## [Work request]
Below are the records; restate all of them exactly.
*** Opening of Provided data ***
/-- REQUEST_START: the token is judged, then the opcode (R360, R362, R503, R504). -/
def requestStart (rq : ReqId) (s : State) : State :=
  match s.reqs.find? fun r => decide (r.mb = rq.mb.val ∧ r.tag = rq.tag.toNat ∧ r.run = false) with
  | none => s
  | some r =>
    if !s.mayStart r then s
    else
      let t := s.updReq r.no fun x => { x with run := true }
      let j := t.judge r
      if j.2 ≠ 0 then
        ((j.1.count R.TKB_CNT_AUTHFAIL).post 0x03 0x10 warning noInst [r.mb, r.op, Config.causeCode (100 + j.2)]).respond r.no
          (0x0007, 0, [])
      else if r.op ∉ casgusOps then j.1.respond r.no (0x0008, 0, [])
      else if !s.on V.fwUp ∧ r.op ∉ romOps then j.1.respond r.no (0x0010, 0, [])
      else j.1.when (t.sdsFree r && !r.auth) fun u =>
        u.post 0x1A 0x11 warning noInst [r.op, fieldAt r.args 0 4, u.serving]

/-- REQUEST_TIMEOUT: effects already had stand (R374). -/
def requestTimeout (rq : ReqId) (s : State) : State :=
  match s.reqs.find? fun r => decide (r.mb = rq.mb.val ∧ r.tag = rq.tag.toNat ∧ r.run = true ∧ r.ready = none ∧
      (r.done = false ∨ r.waits ≠ [])) with
  | none => s
  | some r => ({ s with works := s.works.filter fun (w : Work) => decide (w.no ≠ r.no) }.updReq r.no fun x => { x with waits := [] }).respond
      r.no (0x0013, 0, [])

/-- The action of an opcode on a started request whose response is not formed: its effect and its response. A response
above the transport's limit gives 0x0009, and then the request has no effect (R375). -/
def State.serve (s : State) (rq : ReqId) (op : Nat) (f : Req → List Byte → State → State × Rsp) : State :=
  match s.reqs.find? fun r => decide (r.mb = rq.mb.val ∧ r.tag = rq.tag.toNat ∧ r.run = true ∧ r.done = false ∧ r.op = op) with
  | none => s
  | some r =>
    let x := f r r.args s
    if r.limit < x.2.2.2.length then s.respond r.no (0x0009, 0, []) else x.1.respond r.no x.2

/-- A response with a status alone. -/
def rsp (st : Nat) : Rsp := (st, 0, [])
/-- A response `OK` with a payload. -/
def rspOk (b : List Byte) : Rsp := (0, 0, b)

/-! ## Commands -/

/-- Meaning of CASGUS_SEND (R354). -/
def execCasgusSend (id : CmdId) (raw : List Byte) (s : State) : Host.Outcome State Fault Refusal :=
  .next (casgusSend id raw s)

/-- Meaning of CASGUS_RECEIVE (R355). -/
def execCasgusReceive (id : CmdId) (len : BitVec 32) (wait : Bool) (limit : BitVec 32) (s : State) : Host.Outcome State Fault Refusal :=
  .next (casgusReceive id len wait limit s)

/-- Meaning of RECEIVE_WAIT_EXPIRY (R355). -/
def execReceiveWaitExpiry (id : CmdId) (s : State) : Host.Outcome State Fault Refusal :=
  .next (receiveWaitExpiry id s)

/-- Meaning of NVME_MI_REQUEST (R356). -/
def execNvmeMiRequest (raw : List Byte) (s : State) : Host.Outcome State Fault Refusal :=
  .next (nvmeMiRequest raw s)

/-- Meaning of NVME_MI_RECEIVE (R356). -/
def execNvmeMiReceive (len : BitVec 32) (s : State) : Host.Outcome State Fault Refusal :=
  .next (nvmeMiReceive len s)

/-- Meaning of MCTP_EID_REASSIGN (R352). -/
def execMctpEidReassign (eid : BitVec 16) (s : State) : Host.Outcome State Fault Refusal :=
  .next (mctpEidReassign eid s)

/-- Meaning of REQUEST_START (R361). -/
def execRequestStart (rq : ReqId) (s : State) : Host.Outcome State Fault Refusal :=
  .next (requestStart rq s)

/-- Meaning of REQUEST_TIMEOUT (R374). -/
def execRequestTimeout (rq : ReqId) (s : State) : Host.Outcome State Fault Refusal :=
  .next (requestTimeout rq s)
*** Close of Provided data ***
## [Answer to this exercise]
/-- REQUEST_START: the token is judged, then the opcode (R360, R362, R503, R504). -/
def requestStart (rq : ReqId) (s : State) : State :=
  match s.reqs.find? fun r => decide (r.mb = rq.mb.val ∧ r.tag = rq.tag.toNat ∧ r.run = false) with
  | none => s
  | some r =>
    if !s.mayStart r then s
    else
      let t := s.updReq r.no fun x => { x with run := true }
      let j := t.judge r
      if j.2 ≠ 0 then
        ((j.1.count R.TKB_CNT_AUTHFAIL).post 0x03 0x10 warning noInst [r.mb, r.op, Config.causeCode (100 + j.2)]).respond r.no
          (0x0007, 0, [])
      else if r.op ∉ casgusOps then j.1.respond r.no (0x0008, 0, [])
      else if !s.on V.fwUp ∧ r.op ∉ romOps then j.1.respond r.no (0x0010, 0, [])
      else j.1.when (t.sdsFree r && !r.auth) fun u =>
        u.post 0x1A 0x11 warning noInst [r.op, fieldAt r.args 0 4, u.serving]

/-- REQUEST_TIMEOUT: effects already had stand (R374). -/
def requestTimeout (rq : ReqId) (s : State) : State :=
  match s.reqs.find? fun r => decide (r.mb = rq.mb.val ∧ r.tag = rq.tag.toNat ∧ r.run = true ∧ r.ready = none ∧
      (r.done = false ∨ r.waits ≠ [])) with
  | none => s
  | some r => ({ s with works := s.works.filter fun (w : Work) => decide (w.no ≠ r.no) }.updReq r.no fun x => { x with waits := [] }).respond
      r.no (0x0013, 0, [])

/-- The action of an opcode on a started request whose response is not formed: its effect and its response. A response
above the transport's limit gives 0x0009, and then the request has no effect (R375). -/
def State.serve (s : State) (rq : ReqId) (op : Nat) (f : Req → List Byte → State → State × Rsp) : State :=
  match s.reqs.find? fun r => decide (r.mb = rq.mb.val ∧ r.tag = rq.tag.toNat ∧ r.run = true ∧ r.done = false ∧ r.op = op) with
  | none => s
  | some r =>
    let x := f r r.args s
    if r.limit < x.2.2.2.length then s.respond r.no (0x0009, 0, []) else x.1.respond r.no x.2

/-- A response with a status alone. -/
def rsp (st : Nat) : Rsp := (st, 0, [])
/-- A response `OK` with a payload. -/
def rspOk (b : List Byte) : Rsp := (0, 0, b)

/-! ## Commands -/

/-- Meaning of CASGUS_SEND (R354). -/
def execCasgusSend (id : CmdId) (raw : List Byte) (s : State) : Host.Outcome State Fault Refusal :=
  .next (casgusSend id raw s)

/-- Meaning of CASGUS_RECEIVE (R355). -/
def execCasgusReceive (id : CmdId) (len : BitVec 32) (wait : Bool) (limit : BitVec 32) (s : State) : Host.Outcome State Fault Refusal :=
  .next (casgusReceive id len wait limit s)

/-- Meaning of RECEIVE_WAIT_EXPIRY (R355). -/
def execReceiveWaitExpiry (id : CmdId) (s : State) : Host.Outcome State Fault Refusal :=
  .next (receiveWaitExpiry id s)

/-- Meaning of NVME_MI_REQUEST (R356). -/
def execNvmeMiRequest (raw : List Byte) (s : State) : Host.Outcome State Fault Refusal :=
  .next (nvmeMiRequest raw s)

/-- Meaning of NVME_MI_RECEIVE (R356). -/
def execNvmeMiReceive (len : BitVec 32) (s : State) : Host.Outcome State Fault Refusal :=
  .next (nvmeMiReceive len s)

/-- Meaning of MCTP_EID_REASSIGN (R352). -/
def execMctpEidReassign (eid : BitVec 16) (s : State) : Host.Outcome State Fault Refusal :=
  .next (mctpEidReassign eid s)

/-- Meaning of REQUEST_START (R361). -/
def execRequestStart (rq : ReqId) (s : State) : Host.Outcome State Fault Refusal :=
  .next (requestStart rq s)

/-- Meaning of REQUEST_TIMEOUT (R374). -/
def execRequestTimeout (rq : ReqId) (s : State) : Host.Outcome State Fault Refusal :=
  .next (requestTimeout rq s)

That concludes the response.